Unplanned downtime can kill a business quickly

In a recent (2019) survey of 1000 businesses, ITIC estimated that for 86% of businesses, an hour of downtime will cost the business close to $300k an hour. And, for nearly 1/3 of the businesses, it will cost them between $1 million to $5 million. On average, an unplanned service outage lasts for four hours. And, on average, two outages are expected per enterprise, per year. All this means is that an enterprise can expect to lose between $2.5 to $40 million per year when the work stops due to an unplanned IT outage. And these numbers are going up by 30% YOY.

While these numbers (which are purely based on opportunity lost, lost employee productivity, and IT recovery and restoration costs) are mind-boggling, it doesn't even include any litigation, fines, penalties, non-compliance issues by regulatory bodies or even the brand hit, lost loyalty, or customer sat/attrition issues any enterprises will take due to unplanned downtime.

While large enterprises have specialized SWAT teams to reduce this impact, the smaller enterprises feel the brunt when such an event happens. When SRE teams, NOC/SOC teams and engineering teams are pulled into war rooms to solve the problem, the development/innovation and sometimes critical operational work come to a standstill. CIOs and other IT executives get involved until critical P1s are resolved, taking their time away from other strategic work.

Components of an IT Issue Resolution

Fixing any unplanned downtime consists of three major components:

1. Identifying the problem

2. Fixing the problem

3. Get the systems back up and running

While #2 can be minimized by having skilled IT staff, and #3 can be solved by a combination of automation and skilled IT staff, #1 is part art and part science. For most organizations, this is the hardest part and the silent killer. They spend too much time trying to find out the root cause of the problem. If you can't find the problem, you can't fix it. The very thought of having long, drawn-out war-room meetings, for critical P1 issues, should be any CIO's nightmare.

The efficiency of any ITOps team is measured by two major KPIs: MTBF (mean time between failures) and MTTR (mean time to repair). MTBF is a measure of how reliable your systems are, and MTTR is the true measure of how long your service is down, costing your business. The faster you find the problem, the faster you can solve it.

Is the "Zero-Downtime Unicorn" Just a Fantasy?

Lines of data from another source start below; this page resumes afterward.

-- ==== Sys2Proof/Machine/Float.lean ====
section
/-! DEFINITION. IEEE 754 binary32 as R235 uses it: round to nearest, ties to even, subnormals flushed to zero with
their sign kept, and no infinity or NaN: an operation that would produce one answers none. A float32 word is a
number below 2^32. -/

namespace Sys2Proof.Machine

/-- A word that is an infinity or a NaN. -/
def fBad (x : Nat) : Bool := bits x 23 8 == 255

/-- The sign bit. -/
def fNegB (x : Nat) : Bool := bit x 31 == 1

/-- The value of a word as a multiple of 2^-149; a subnormal is zero. -/
def fVal (x : Nat) : Int :=
  let e := bits x 23 8
  if e = 0 then 0
  else
    let m : Int := (((2 ^ 23 + bits x 0 23) * 2 ^ (e - 1) : Nat) : Int)
    if fNegB x then -m else m

/-- Zero with a sign. -/
def fZero (neg : Bool) : Nat := if neg then 0x80000000 else 0

/-- A positive ratio n ÷ d rounded to binary32 with a sign; none on overflow. -/
def fRound (neg : Bool) (n d : Nat) : Option Nat :=
  if n = 0 ∨ d = 0 then some (fZero neg)
  else
    -- the exponent e with 2^e ≤ n/d < 2^(e+1)
    let l : Int := (Nat.log2 n : Int) - (Nat.log2 d : Int)
    let ge (e : Int) : Bool := if 0 ≤ e then d * 2 ^ e.toNat ≤ n else d ≤ n * 2 ^ (-e).toNat
    let e : Int := if ge l then l else l - 1
    let k : Int := 23 - e
    let num := if 0 ≤ k then n * 2 ^ k.toNat else n
    let den := if 0 ≤ k then d else d * 2 ^ (-k).toNat
    let q := num / den
    let r := num % den
    let q := if 2 * r > den ∨ (2 * r = den ∧ q % 2 = 1) then q + 1 else q
    let e := if q = 2 ^ 24 then e + 1 else e
    let q := if q = 2 ^ 24 then 2 ^ 23 else q
    if e > 127 then none
    else if e < -126 then some (fZero neg)
    else some ((if neg then 2 ^ 31 else 0) + (e + 127).toNat * 2 ^ 23 + (q - 2 ^ 23))

/-- An exact integer multiple of 2^-k as a float32. -/
def fOfScaled (i : Int) (k : Nat) : Option Nat := fRound (decide (i < 0)) i.natAbs (2 ^ k)

/-- An integer as a float32. -/
def fOfInt (i : Int) : Option Nat := fOfScaled i 0

/-- An integer ratio as a float32. -/
def fOfRat (i : Int) (d : Nat) : Option Nat := fRound (decide (i < 0)) i.natAbs d

/-- A ratio of naturals as a float32, 0.0 where it cannot be formed. -/
def fLit (n d : Nat) : Nat := (fRound false n d).getD 0

def fNeg (x : Nat) : Nat := if fNegB x then x - 2 ^ 31 else x + 2 ^ 31
def fAbs (x : Nat) : Nat := x % 2 ^ 31

/-- Sum. -/
def fAdd (x y : Nat) : Option Nat :=
  if fBad x || fBad y then none
  else
    let v := fVal x + fVal y
    if v = 0 then some (fZero (fNegB x && fNegB y)) else fOfScaled v 149

/-- Difference. -/
def fSub (x y : Nat) : Option Nat := fAdd x (fNeg y)

/-- Product. -/
def fMul (x y : Nat) : Option Nat :=
  if fBad x || fBad y then none
  else fRound (fNegB x != fNegB y) (fVal x * fVal y).natAbs (2 ^ 298)

/-- Quotient; a zero divisor answers none. -/
def fDiv (x y : Nat) : Option Nat :=
  if fBad x || fBad y || fVal y == 0 then none
  else fRound (fNegB x != fNegB y) (fVal x).natAbs (fVal y).natAbs

def fLt (x y : Nat) : Bool := fVal x < fVal y
def fLe (x y : Nat) : Bool := fVal x ≤ fVal y
def fEq (x y : Nat) : Bool := fVal x == fVal y

/-- The integer nearest to n × x, ties away from zero. -/
def fToInt (x : Nat) (n : Nat) : Int := roundDiv (fVal x * (n : Int)) (2 ^ 149)

/-- The constants the chapters use. -/
def f1 : Nat := 0x3F800000
def fPi : Nat := 0x40490FDB
def f2Pi : Nat := 0x40C90FDB

/-- A complex number of two float32 words. -/
abbrev Cpx := Nat × Nat

def cAdd (a b : Cpx) : Option Cpx := do return (← fAdd a.1 b.1, ← fAdd a.2 b.2)
def cConj (a : Cpx) : Cpx := (a.1, fNeg a.2)
def cNeg (a : Cpx) : Cpx := (fNeg a.1, fNeg a.2)
def cScale (k : Nat) (a : Cpx) : Option Cpx := do return (← fMul k a.1, ← fMul k a.2)
def cMul (a b : Cpx) : Option Cpx := do
  return (← fSub (← fMul a.1 b.1) (← fMul a.2 b.2), ← fAdd (← fMul a.1 b.2) (← fMul a.2 b.1))
def cDiv (a b : Cpx) : Option Cpx := do
  let d ← fAdd (← fMul b.1 b.1) (← fMul b.2 b.2)
  let n ← cMul a (cConj b)
  return (← fDiv n.1 d, ← fDiv n.2 d)

/-- A positive ratio n ÷ d cut to binary32, and whether it is a binary32 number; none on overflow. -/
def fCut (n d : Nat) : Option (Nat × Bool) :=
  let l : Int := (Nat.log2 n : Int) - (Nat.log2 d : Int)
  let ge (e : Int) : Bool := if 0 ≤ e then d * 2 ^ e.toNat ≤ n else d ≤ n * 2 ^ (-e).toNat
  let e : Int := if ge l then l else l - 1
  let k : Int := 23 - e
  let num := if 0 ≤ k then n * 2 ^ k.toNat else n
  let den := if 0 ≤ k then d else d * 2 ^ (-k).toNat
  if e > 127 then none
  else if e < -126 then some (0, false)
  else some ((e + 127).toNat * 2 ^ 23 + (num / den - 2 ^ 23), num % den == 0)

/-- A result of a function correct to within 1 ulp (R235), of the exact value `v` ÷ `d`: one of the binary32 numbers on either side of it, or
where it is such a number, that number or a neighbour. Which one is open, a function of the operands; a result that is not finite is a
numerical error. -/
def fNear (fn a b : Nat) (v : Int) (d : Nat) : Option Nat :=
  if v = 0 then some 0
  else
    match fCut v.natAbs d with
    | none => none
    | some (w, exact) =>
      let k := Config.ulpPick fn a b % 3
      let w := if w = 0 then 0 else if k = 1 then w + 1 else if k = 2 ∧ exact then w - 1 else w
      if 0x7F800000 ≤ w then none else some ((if v < 0 then 2 ^ 31 else 0) + (if w < 0x800000 then 0 else w))

/-- The value of a word in units of 2^-256. -/
def fFx (x : Nat) : Int := fVal x * ((2 ^ 107 : Nat) : Int)

/-- A number in units of 2^-256 as a float32, 0.0 where it cannot be formed. -/
def fOfFx (x : Int) : Nat := (fOfScaled x 256).getD 0

/-- Square root (R235). -/
def fSqrt (x : Nat) : Option Nat :=
  if fBad x || (fNegB x && fVal x != 0) then none
  else if fVal x == 0 then some x
  else
    let n := (fVal x).natAbs * 2 ^ 129
    let r := isqrtBits 256 n
    -- a bit below the last one kept says that the root goes on
    fNear 0 x 0 ((2 * r + (if r * r = n then 0 else 1) : Nat) : Int) (2 ^ 140)

/-- Four-quadrant arctangent in (−π, π]: −π is never produced (R235). -/
def fAtan2 (y x : Nat) : Option Nat :=
  if fBad x || fBad y then none
  else (fNear 1 y x (fxAtan2 (fVal y) (fVal x)) (2 ^ 256)).map (fun a => if a = fNeg fPi then fPi else a)

def fSin (x : Nat) : Option Nat := if fBad x then none else fNear 2 x 0 (fxSin (fFx x)) (2 ^ 256)
def fCos (x : Nat) : Option Nat := if fBad x then none else fNear 3 x 0 (fxCos (fFx x)) (2 ^ 256)

/-- The natural logarithm of a positive word. -/
def fLog (x : Nat) : Option Nat := if fBad x || decide (fVal x ≤ 0) then none else fNear 4 x 0 (fxLn (fVal x).natAbs (2 ^ 149)) (2 ^ 256)

/-- The argument of a complex number. -/
def cArg (a : Cpx) : Option Nat := fAtan2 a.2 a.1

/-- The magnitude of a complex number. -/
def cAbs (a : Cpx) : Option Nat := do fSqrt (← fAdd (← fMul a.1 a.1) (← fMul a.2 a.2))

/-- An angle difference reduced to (−π, π] by whole turns: at most one turn either way is ever needed, since both
angles lie in that range (R235). -/
def fWrap (x : Nat) : Option Nat :=
  if fLt fPi x then fSub x f2Pi
  else if fLe x (fNeg fPi) then (do
    let y ← fAdd x f2Pi
    return (if fLt fPi y then fPi else y))
  else some x

end Sys2Proof.Machine
end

Zero unplanned downtime conversation has made its way to the board rooms now. According to the Vanson Bourne/ServiceMax survey of 450 IT decision-makers, zero unplanned downtime has become the top priority for 72% of the organizations. More importantly, boards are willing to approve additional funding, outside of the IT budget, to make this happen due to the pressure from business executives. But, just having the funding is not going to solve the problem. You need the right tools to help with that process.

In order to close the downtime gap, you need to know when your services will be going down or find out what is causing the problem as soon as a service goes down. The existing tools and data collection are mostly reactive measures, so the teams scramble after the service goes down. I discussed the need for root cause analysis and identifying issues before they happen in my earlier Forbes blog.

Why is it Complicated?

There are a few critical reasons why a lot of organizations are struggling with identifying the root cause of a problem:

1. IT has gotten more complex

2. IT budgets are getting crushed

3. Most IT organizations are siloed

4. There are not enough skilled IT personnel

5. Only reactive indicators are measured by ITOps teams

While all of the above is true, it doesn't have to be complicated. Implementing a properly designed AIOps solution can solve most of this. Keep in mind, having a good monitoring solution is not the same as having an AIOps solution. One is a reactive measure and the other is a proactive measure. Monitoring can tell you what went wrong, AIOps can potentially indicate something is about to go wrong.

A properly implemented AIOps platform can aggregate and analyze data collected by many tools: Application Performance Monitoring (APM), Network Performance Monitoring and Diagnostics (NPMD), Digital Experience Monitoring (DEM), IT Infrastructure Monitoring Tools (ITIM), Security Incident and Event Management (SIEM), and log tools, which make consolidation of events across the enterprise possible.

Avoiding Alert Fatigue

Unfortunately, today's complex IT systems produce a lot of events and alerts. Most organizations also have siloed implementations. For example, it is very common for a cloud implementation to use a different monitoring tool than an on-prem implementation of the same service. This leads to uncoordinated and unrelated alerts from multiple locations for the same incident.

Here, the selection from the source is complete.